- What needs to be done -
Among the lines below, keep only those from the one containing "(s.setPlan x).rules = s.rules := rfl" through the one containing "(s.setRules x).link = s.link := rfl", and reproduce them exactly.

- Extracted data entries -
/-! ### `State.setAwaitFrame` -/

@[simp] theorem State.setAwaitFrame_pending (x : Bool) : (s.setAwaitFrame x).pending = s.pending := rfl
@[simp] theorem State.setAwaitFrame_resetLow (x : Bool) : (s.setAwaitFrame x).resetLow = s.resetLow := rfl
@[simp] theorem State.setAwaitFrame_inputs (x : Bool) : (s.setAwaitFrame x).inputs = s.inputs := rfl
@[simp] theorem State.setAwaitFrame_awaitFrame (x : Bool) : (s.setAwaitFrame x).awaitFrame = x := rfl
@[simp] theorem State.setAwaitFrame_link (x : Bool) : (s.setAwaitFrame x).link = s.link := rfl
@[simp] theorem State.setAwaitFrame_params (x : Bool) : (s.setAwaitFrame x).params = s.params := rfl
@[simp] theorem State.setAwaitFrame_plan (x : Bool) : (s.setAwaitFrame x).plan = s.plan := rfl
@[simp] theorem State.setAwaitFrame_rules (x : Bool) : (s.setAwaitFrame x).rules = s.rules := rfl
@[simp] theorem State.setAwaitFrame_manualMask (x : Bool) : (s.setAwaitFrame x).manualMask = s.manualMask := rfl
@[simp] theorem State.setAwaitFrame_chainage (x : Bool) : (s.setAwaitFrame x).chainage = s.chainage := rfl
@[simp] theorem State.setAwaitFrame_measuring (x : Bool) : (s.setAwaitFrame x).measuring = s.measuring := rfl
@[simp] theorem State.setAwaitFrame_computer (x : Bool) : (s.setAwaitFrame x).computer = s.computer := rfl
@[simp] theorem State.setAwaitFrame_seq (x : Bool) : (s.setAwaitFrame x).seq = s.seq := rfl
@[simp] theorem State.setAwaitFrame_heads (x : Bool) : (s.setAwaitFrame x).heads = s.heads := rfl
@[simp] theorem State.setAwaitFrame_lining (x : Bool) : (s.setAwaitFrame x).lining = s.lining := rfl
@[simp] theorem State.setAwaitFrame_supervisor (x : Bool) : (s.setAwaitFrame x).supervisor = s.supervisor := rfl
@[simp] theorem State.setAwaitFrame_stop (x : Bool) : (s.setAwaitFrame x).stop = s.stop := rfl
@[simp] theorem State.setAwaitFrame_attention (x : Bool) : (s.setAwaitFrame x).attention = s.attention := rfl
@[simp] theorem State.setAwaitFrame_results (x : Bool) : (s.setAwaitFrame x).results = s.results := rfl
@[simp] theorem State.setAwaitFrame_latches (x : Bool) : (s.setAwaitFrame x).latches = s.latches := rfl
@[simp] theorem State.setAwaitFrame_counters (x : Bool) : (s.setAwaitFrame x).counters = s.counters := rfl

/-! ### `State.setLink` -/

@[simp] theorem State.setLink_pending (x : Link) : (s.setLink x).pending = s.pending := rfl
@[simp] theorem State.setLink_resetLow (x : Link) : (s.setLink x).resetLow = s.resetLow := rfl
@[simp] theorem State.setLink_inputs (x : Link) : (s.setLink x).inputs = s.inputs := rfl
@[simp] theorem State.setLink_awaitFrame (x : Link) : (s.setLink x).awaitFrame = s.awaitFrame := rfl
@[simp] theorem State.setLink_link (x : Link) : (s.setLink x).link = x := rfl
@[simp] theorem State.setLink_params (x : Link) : (s.setLink x).params = s.params := rfl
@[simp] theorem State.setLink_plan (x : Link) : (s.setLink x).plan = s.plan := rfl
@[simp] theorem State.setLink_rules (x : Link) : (s.setLink x).rules = s.rules := rfl
@[simp] theorem State.setLink_manualMask (x : Link) : (s.setLink x).manualMask = s.manualMask := rfl
@[simp] theorem State.setLink_chainage (x : Link) : (s.setLink x).chainage = s.chainage := rfl
@[simp] theorem State.setLink_measuring (x : Link) : (s.setLink x).measuring = s.measuring := rfl
@[simp] theorem State.setLink_computer (x : Link) : (s.setLink x).computer = s.computer := rfl
@[simp] theorem State.setLink_seq (x : Link) : (s.setLink x).seq = s.seq := rfl
@[simp] theorem State.setLink_heads (x : Link) : (s.setLink x).heads = s.heads := rfl
@[simp] theorem State.setLink_lining (x : Link) : (s.setLink x).lining = s.lining := rfl
@[simp] theorem State.setLink_supervisor (x : Link) : (s.setLink x).supervisor = s.supervisor := rfl
@[simp] theorem State.setLink_stop (x : Link) : (s.setLink x).stop = s.stop := rfl
@[simp] theorem State.setLink_attention (x : Link) : (s.setLink x).attention = s.attention := rfl
@[simp] theorem State.setLink_results (x : Link) : (s.setLink x).results = s.results := rfl
@[simp] theorem State.setLink_latches (x : Link) : (s.setLink x).latches = s.latches := rfl
@[simp] theorem State.setLink_counters (x : Link) : (s.setLink x).counters = s.counters := rfl

/-! ### `State.setParams` -/

@[simp] theorem State.setParams_pending (x : Params) : (s.setParams x).pending = s.pending := rfl
@[simp] theorem State.setParams_resetLow (x : Params) : (s.setParams x).resetLow = s.resetLow := rfl
@[simp] theorem State.setParams_inputs (x : Params) : (s.setParams x).inputs = s.inputs := rfl
@[simp] theorem State.setParams_awaitFrame (x : Params) : (s.setParams x).awaitFrame = s.awaitFrame := rfl
@[simp] theorem State.setParams_link (x : Params) : (s.setParams x).link = s.link := rfl
@[simp] theorem State.setParams_params (x : Params) : (s.setParams x).params = x := rfl
@[simp] theorem State.setParams_plan (x : Params) : (s.setParams x).plan = s.plan := rfl
@[simp] theorem State.setParams_rules (x : Params) : (s.setParams x).rules = s.rules := rfl
@[simp] theorem State.setParams_manualMask (x : Params) : (s.setParams x).manualMask = s.manualMask := rfl
@[simp] theorem State.setParams_chainage (x : Params) : (s.setParams x).chainage = s.chainage := rfl
@[simp] theorem State.setParams_measuring (x : Params) : (s.setParams x).measuring = s.measuring := rfl
@[simp] theorem State.setParams_computer (x : Params) : (s.setParams x).computer = s.computer := rfl
@[simp] theorem State.setParams_seq (x : Params) : (s.setParams x).seq = s.seq := rfl
@[simp] theorem State.setParams_heads (x : Params) : (s.setParams x).heads = s.heads := rfl
@[simp] theorem State.setParams_lining (x : Params) : (s.setParams x).lining = s.lining := rfl
@[simp] theorem State.setParams_supervisor (x : Params) : (s.setParams x).supervisor = s.supervisor := rfl
@[simp] theorem State.setParams_stop (x : Params) : (s.setParams x).stop = s.stop := rfl
@[simp] theorem State.setParams_attention (x : Params) : (s.setParams x).attention = s.attention := rfl
@[simp] theorem State.setParams_results (x : Params) : (s.setParams x).results = s.results := rfl
@[simp] theorem State.setParams_latches (x : Params) : (s.setParams x).latches = s.latches := rfl
@[simp] theorem State.setParams_counters (x : Params) : (s.setParams x).counters = s.counters := rfl

/-! ### `State.setPlan` -/

@[simp] theorem State.setPlan_pending (x : PlanStore) : (s.setPlan x).pending = s.pending := rfl
@[simp] theorem State.setPlan_resetLow (x : PlanStore) : (s.setPlan x).resetLow = s.resetLow := rfl
@[simp] theorem State.setPlan_inputs (x : PlanStore) : (s.setPlan x).inputs = s.inputs := rfl
@[simp] theorem State.setPlan_awaitFrame (x : PlanStore) : (s.setPlan x).awaitFrame = s.awaitFrame := rfl
@[simp] theorem State.setPlan_link (x : PlanStore) : (s.setPlan x).link = s.link := rfl
@[simp] theorem State.setPlan_params (x : PlanStore) : (s.setPlan x).params = s.params := rfl
@[simp] theorem State.setPlan_plan (x : PlanStore) : (s.setPlan x).plan = x := rfl
@[simp] theorem State.setPlan_rules (x : PlanStore) : (s.setPlan x).rules = s.rules := rfl
@[simp] theorem State.setPlan_manualMask (x : PlanStore) : (s.setPlan x).manualMask = s.manualMask := rfl
@[simp] theorem State.setPlan_chainage (x : PlanStore) : (s.setPlan x).chainage = s.chainage := rfl
@[simp] theorem State.setPlan_measuring (x : PlanStore) : (s.setPlan x).measuring = s.measuring := rfl
@[simp] theorem State.setPlan_computer (x : PlanStore) : (s.setPlan x).computer = s.computer := rfl
@[simp] theorem State.setPlan_seq (x : PlanStore) : (s.setPlan x).seq = s.seq := rfl
@[simp] theorem State.setPlan_heads (x : PlanStore) : (s.setPlan x).heads = s.heads := rfl
@[simp] theorem State.setPlan_lining (x : PlanStore) : (s.setPlan x).lining = s.lining := rfl
@[simp] theorem State.setPlan_supervisor (x : PlanStore) : (s.setPlan x).supervisor = s.supervisor := rfl
@[simp] theorem State.setPlan_stop (x : PlanStore) : (s.setPlan x).stop = s.stop := rfl
@[simp] theorem State.setPlan_attention (x : PlanStore) : (s.setPlan x).attention = s.attention := rfl
@[simp] theorem State.setPlan_results (x : PlanStore) : (s.setPlan x).results = s.results := rfl
@[simp] theorem State.setPlan_latches (x : PlanStore) : (s.setPlan x).latches = s.latches := rfl
@[simp] theorem State.setPlan_counters (x : PlanStore) : (s.setPlan x).counters = s.counters := rfl

/-! ### `State.setRules` -/

@[simp] theorem State.setRules_pending (x : List ZoneRule) : (s.setRules x).pending = s.pending := rfl
@[simp] theorem State.setRules_resetLow (x : List ZoneRule) : (s.setRules x).resetLow = s.resetLow := rfl
@[simp] theorem State.setRules_inputs (x : List ZoneRule) : (s.setRules x).inputs = s.inputs := rfl
@[simp] theorem State.setRules_awaitFrame (x : List ZoneRule) : (s.setRules x).awaitFrame = s.awaitFrame := rfl
@[simp] theorem State.setRules_link (x : List ZoneRule) : (s.setRules x).link = s.link := rfl
@[simp] theorem State.setRules_params (x : List ZoneRule) : (s.setRules x).params = s.params := rfl
@[simp] theorem State.setRules_plan (x : List ZoneRule) : (s.setRules x).plan = s.plan := rfl
@[simp] theorem State.setRules_rules (x : List ZoneRule) : (s.setRules x).rules = x := rfl
@[simp] theorem State.setRules_manualMask (x : List ZoneRule) : (s.setRules x).manualMask = s.manualMask := rfl
@[simp] theorem State.setRules_chainage (x : List ZoneRule) : (s.setRules x).chainage = s.chainage := rfl
@[simp] theorem State.setRules_measuring (x : List ZoneRule) : (s.setRules x).measuring = s.measuring := rfl
@[simp] theorem State.setRules_computer (x : List ZoneRule) : (s.setRules x).computer = s.computer := rfl
@[simp] theorem State.setRules_seq (x : List ZoneRule) : (s.setRules x).seq = s.seq := rfl
@[simp] theorem State.setRules_heads (x : List ZoneRule) : (s.setRules x).heads = s.heads := rfl
@[simp] theorem State.setRules_lining (x : List ZoneRule) : (s.setRules x).lining = s.lining := rfl
@[simp] theorem State.setRules_supervisor (x : List ZoneRule) : (s.setRules x).supervisor = s.supervisor := rfl
@[simp] theorem State.setRules_stop (x : List ZoneRule) : (s.setRules x).stop = s.stop := rfl
@[simp] theorem State.setRules_attention (x : List ZoneRule) : (s.setRules x).attention = s.attention := rfl
@[simp] theorem State.setRules_results (x : List ZoneRule) : (s.setRules x).results = s.results := rfl
@[simp] theorem State.setRules_latches (x : List ZoneRule) : (s.setRules x).latches = s.latches := rfl
@[simp] theorem State.setRules_counters (x : List ZoneRule) : (s.setRules x).counters = s.counters := rfl

/-! ### `State.setManualMask` -/

@[simp] theorem State.setManualMask_pending (x : Option TineMask) : (s.setManualMask x).pending = s.pending := rfl
@[simp] theorem State.setManualMask_resetLow (x : Option TineMask) : (s.setManualMask x).resetLow = s.resetLow := rfl
@[simp] theorem State.setManualMask_inputs (x : Option TineMask) : (s.setManualMask x).inputs = s.inputs := rfl
@[simp] theorem State.setManualMask_awaitFrame (x : Option TineMask) : (s.setManualMask x).awaitFrame = s.awaitFrame := rfl
@[simp] theorem State.setManualMask_link (x : Option TineMask) : (s.setManualMask x).link = s.link := rfl
@[simp] theorem State.setManualMask_params (x : Option TineMask) : (s.setManualMask x).params = s.params := rfl
@[simp] theorem State.setManualMask_plan (x : Option TineMask) : (s.setManualMask x).plan = s.plan := rfl
@[simp] theorem State.setManualMask_rules (x : Option TineMask) : (s.setManualMask x).rules = s.rules := rfl
@[simp] theorem State.setManualMask_manualMask (x : Option TineMask) : (s.setManualMask x).manualMask = x := rfl
@[simp] theorem State.setManualMask_chainage (x : Option TineMask) : (s.setManualMask x).chainage = s.chainage := rfl
@[simp] theorem State.setManualMask_measuring (x : Option TineMask) : (s.setManualMask x).measuring = s.measuring := rfl
@[simp] theorem State.setManualMask_computer (x : Option TineMask) : (s.setManualMask x).computer = s.computer := rfl
@[simp] theorem State.setManualMask_seq (x : Option TineMask) : (s.setManualMask x).seq = s.seq := rfl
@[simp] theorem State.setManualMask_heads (x : Option TineMask) : (s.setManualMask x).heads = s.heads := rfl
@[simp] theorem State.setManualMask_lining (x : Option TineMask) : (s.setManualMask x).lining = s.lining := rfl
@[simp] theorem State.setManualMask_supervisor (x : Option TineMask) : (s.setManualMask x).supervisor = s.supervisor := rfl
@[simp] theorem State.setManualMask_stop (x : Option TineMask) : (s.setManualMask x).stop = s.stop := rfl
@[simp] theorem State.setManualMask_attention (x : Option TineMask) : (s.setManualMask x).attention = s.attention := rfl
@[simp] theorem State.setManualMask_results (x : Option TineMask) : (s.setManualMask x).results = s.results := rfl
@[simp] theorem State.setManualMask_latches (x : Option TineMask) : (s.setManualMask x).latches = s.latches := rfl
@[simp] theorem State.setManualMask_counters (x : Option TineMask) : (s.setManualMask x).counters = s.counters := rfl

- Exercise answer -
@[simp] theorem State.setPlan_rules (x : PlanStore) : (s.setPlan x).rules = s.rules := rfl
@[simp] theorem State.setPlan_manualMask (x : PlanStore) : (s.setPlan x).manualMask = s.manualMask := rfl
@[simp] theorem State.setPlan_chainage (x : PlanStore) : (s.setPlan x).chainage = s.chainage := rfl
@[simp] theorem State.setPlan_measuring (x : PlanStore) : (s.setPlan x).measuring = s.measuring := rfl
@[simp] theorem State.setPlan_computer (x : PlanStore) : (s.setPlan x).computer = s.computer := rfl
@[simp] theorem State.setPlan_seq (x : PlanStore) : (s.setPlan x).seq = s.seq := rfl
@[simp] theorem State.setPlan_heads (x : PlanStore) : (s.setPlan x).heads = s.heads := rfl
@[simp] theorem State.setPlan_lining (x : PlanStore) : (s.setPlan x).lining = s.lining := rfl
@[simp] theorem State.setPlan_supervisor (x : PlanStore) : (s.setPlan x).supervisor = s.supervisor := rfl
@[simp] theorem State.setPlan_stop (x : PlanStore) : (s.setPlan x).stop = s.stop := rfl
@[simp] theorem State.setPlan_attention (x : PlanStore) : (s.setPlan x).attention = s.attention := rfl
@[simp] theorem State.setPlan_results (x : PlanStore) : (s.setPlan x).results = s.results := rfl
@[simp] theorem State.setPlan_latches (x : PlanStore) : (s.setPlan x).latches = s.latches := rfl
@[simp] theorem State.setPlan_counters (x : PlanStore) : (s.setPlan x).counters = s.counters := rfl

/-! ### `State.setRules` -/

@[simp] theorem State.setRules_pending (x : List ZoneRule) : (s.setRules x).pending = s.pending := rfl
@[simp] theorem State.setRules_resetLow (x : List ZoneRule) : (s.setRules x).resetLow = s.resetLow := rfl
@[simp] theorem State.setRules_inputs (x : List ZoneRule) : (s.setRules x).inputs = s.inputs := rfl
@[simp] theorem State.setRules_awaitFrame (x : List ZoneRule) : (s.setRules x).awaitFrame = s.awaitFrame := rfl
@[simp] theorem State.setRules_link (x : List ZoneRule) : (s.setRules x).link = s.link := rfl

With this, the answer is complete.